Cofactor activity of alanine-substituted GBV-B NS4A peptides (Δ4A17). (A) Sequence of alanine-substituted peptides used in this study, with the alanine residue shown in boldface. The A24 wild type [A24(WT)] is the same as the wild-type peptide. (B) Cofactor activity tested in the trans cleavage assay. A 200 μM concentration of each peptide was used in each reaction containing the GBV-B NS4A/4B substrate and 1.5 μM GBV-B NS3 protease. Cleavage products were analyzed similarly as described in the previous figures. The alanine-substituted residue and the corresponding amino acid position (number) in NS4A are shown above each lane. Vertical arrows identify the amino acids critical for cofactor activity. (C) Quantitative analysis of the cofactor activities (shown in panel B) expressed as the percent inhibition of wild-type cofactor activity.

Computer model for GBV-B NS3/4A interaction.

To further understand how GBV-B cofactor peptide might interact with and enhance the NS3 protease activity, the HCV NS3 protease structure was used as a template for the modeling of GBV-B protease structure using the program QUANTA (Molecular Simulations, Inc., San Diego, Calif.). The primary sequences of the NS3 protease domain between HCV and GBV-B share approximately 30% identity, whereas the full-length NS3 proteins share 40% identity.
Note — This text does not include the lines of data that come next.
/-- The control commands complete on a channel that executes one (R215, R217 to R225): STAMP takes its Stamp and writes it, TIC and
BRANCH choose the next command, WAIT, HOLD, SIGNAL and POST wait or act, NOP ends; a WAIT's time-out and a HOLD's time end them. -/
def Obligations.ControlCommandsComplete : Prop :=
  (∀ (s t : State) (ch : Fin 4096) (x : Stamp), Free s → s.ready ch 0x0B = true →
    s.stamp (cpDomain ch) ((s.chan ch).cause + 1) = (x, t) →
    ∀ z : State, z = (t.setChan ch { s.chan ch with
      stage := .cpWrite, cpStep := 0, cause := x.time
      pin := some (t.linkOf (s.chan ch).head.cmd.zd (s.chan ch).head.cmd.dst)
      stream := { (s.chan ch).stream with result := x.bytes } }).follows →
        s.granted z = true →
    exec (.stamp ch) s = .next (noRewind s z)) ∧
  (∀ (s : State) (ch : Fin 4096), Free s → s.ready ch 0x20 = true →
    ∀ z : State, z = (s.endCmd ch 0 0 0 (some (s.chan ch).head.cmd.param2)).follows → s.granted z = true →
    exec (.tic ch) s = .next (noRewind s z)) ∧
  (∀ (s : State) (ch : Fin 4096), Free s → s.ready ch 0x21 = true →
    branchTaken (s.chan ch).head.cmd.param (s.chan ch).prevCode = true →
    ∀ z : State, z = (s.endCmd ch 0 0 0 (some (s.chan ch).head.cmd.param2)).follows → s.granted z = true →
    exec (.branch ch) s = .next (noRewind s z)) ∧
  (∀ (s : State) (ch : Fin 4096), Free s → s.ready ch 0x21 = true →
    branchTaken (s.chan ch).head.cmd.param (s.chan ch).prevCode = false →
    ∀ z : State, z = (s.endCmd ch 0 0 0 none).follows → s.granted z = true →
    exec (.branch ch) s = .next (noRewind s z)) ∧
  (∀ (s : State) (ch : Fin 4096), Free s → s.ready ch 0x22 = true → fieldOf 31 0 (s.chan ch).head.cmd.param2 = 0 →
    ∀ z : State, z = (s.checkFail ch 0x12 0x28 0 (s.chan ch).pos).follows → s.granted z = true →
    exec (.wait ch) s = .next (noRewind s z)) ∧
  (∀ (s : State) (ch : Fin 4096) (k : Nat), Free s → s.ready ch 0x22 = true → fieldOf 31 0 (s.chan ch).head.cmd.param2 ≠ 0 →
    k = (s.chan ch).head.cmd.param % 256 → s.carFlag k = true →
    ∀ z : State, z = ((if (s.chan ch).head.cmd.param.testBit 8 then s.setCarFlag k false else s).endCmd ch 0 0 0).follows →
      s.granted z = true →
    exec (.wait ch) s = .next (noRewind s z)) ∧
  (∀ (s : State) (ch : Fin 4096), Free s → s.ready ch 0x22 = true → fieldOf 31 0 (s.chan ch).head.cmd.param2 ≠ 0 →
    s.carFlag ((s.chan ch).head.cmd.param % 256) = false → (s.chan ch).stop = false →
    ∀ z : State, z = (s.setChan ch { s.chan ch with phase := .waitEvent, waitSince := s.clock }).follows → s.granted z = true →
    exec (.wait ch) s = .next (noRewind s z)) ∧
  (∀ (s p : State) (ch : Fin 4096) (now : Nat), p = s.pass now → Free s → (p.chan ch).phase = .waitEvent →
    usPassed (p.chan ch).waitSince p.clock (fieldOf 31 0 (p.chan ch).head.cmd.param2) = true →
    ∀ z : State, z = (p.endCmd ch 0x40 0 0).follows → p.granted z = true →
    exec (.waitTimeout ch now) s = .next (noRewind s z)) ∧
  (∀ (s : State) (ch : Fin 4096), Free s → s.ready ch 0x23 = true →
    ∀ z : State, z = (s.syncFirst ch none .signal).follows → s.granted z = true →
    exec (.signal ch) s = .next (noRewind s z)) ∧
  (∀ (s : State) (ch : Fin 4096), Free s → s.ready ch 0x24 = true → s.time.now < holdTarget (s.chan ch).head.cmd →
    (s.chan ch).stop = false →
    ∀ z : State, z = (s.setChan ch { s.chan ch with phase := .waitHold }).follows → s.granted z = true →
    exec (.hold ch) s = .next (noRewind s z)) ∧
  (∀ (s : State) (ch : Fin 4096), Free s → s.ready ch 0x24 = true → holdTarget (s.chan ch).head.cmd ≤ s.time.now →
    ∀ z : State, z = (s.endCmd ch (if (s.chan ch).head.cmd.param2.testBit 32 then 0x42 else 0) 0 0).follows → s.granted z = true →
    exec (.hold ch) s = .next (noRewind s z)) ∧
  (∀ (s p : State) (ch : Fin 4096) (now : Nat), p = s.pass now → Free s → (p.chan ch).phase = .waitHold →
    holdTarget (p.chan ch).head.cmd ≤ p.time.now →
    ∀ z : State, z = (p.endCmd ch 0 0 0).follows → p.granted z = true →
    exec (.holdTargetReached ch now) s = .next (noRewind s z)) ∧
  (∀ (s : State) (ch : Fin 4096), Free s → s.ready ch 0x25 = true →
    ∀ z : State, z = (s.endCmd ch 0 0 0).follows → s.granted z = true →
    exec (.nop ch) s = .next (noRewind s z)) ∧
  (∀ (s : State) (ch : Fin 4096) (h : Cmd), Free s → s.ready ch 0x26 = true → h = (s.chan ch).head.cmd →
    ∀ z : State, z = (s.syncFirst ch (if h.zd = 0 then none else s.linkOf h.zd h.dst) .post).follows → s.granted z = true →
    exec (.post ch) s = .next (noRewind s z))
The secondary structure elements of the GBV-B protease model were transferred from the existing HCV NS3 protease crystal structures (33, 43, 71). Side chain atom coordinates of HCV were adopted to model and position those in the corresponding GBV-B protease. Those unresolved side chains were built by using the program CHARMm (Molecular Simulations), and the newly modeled molecule was relaxed to yield a smooth backbone with reasonable packing by molecular dynamics.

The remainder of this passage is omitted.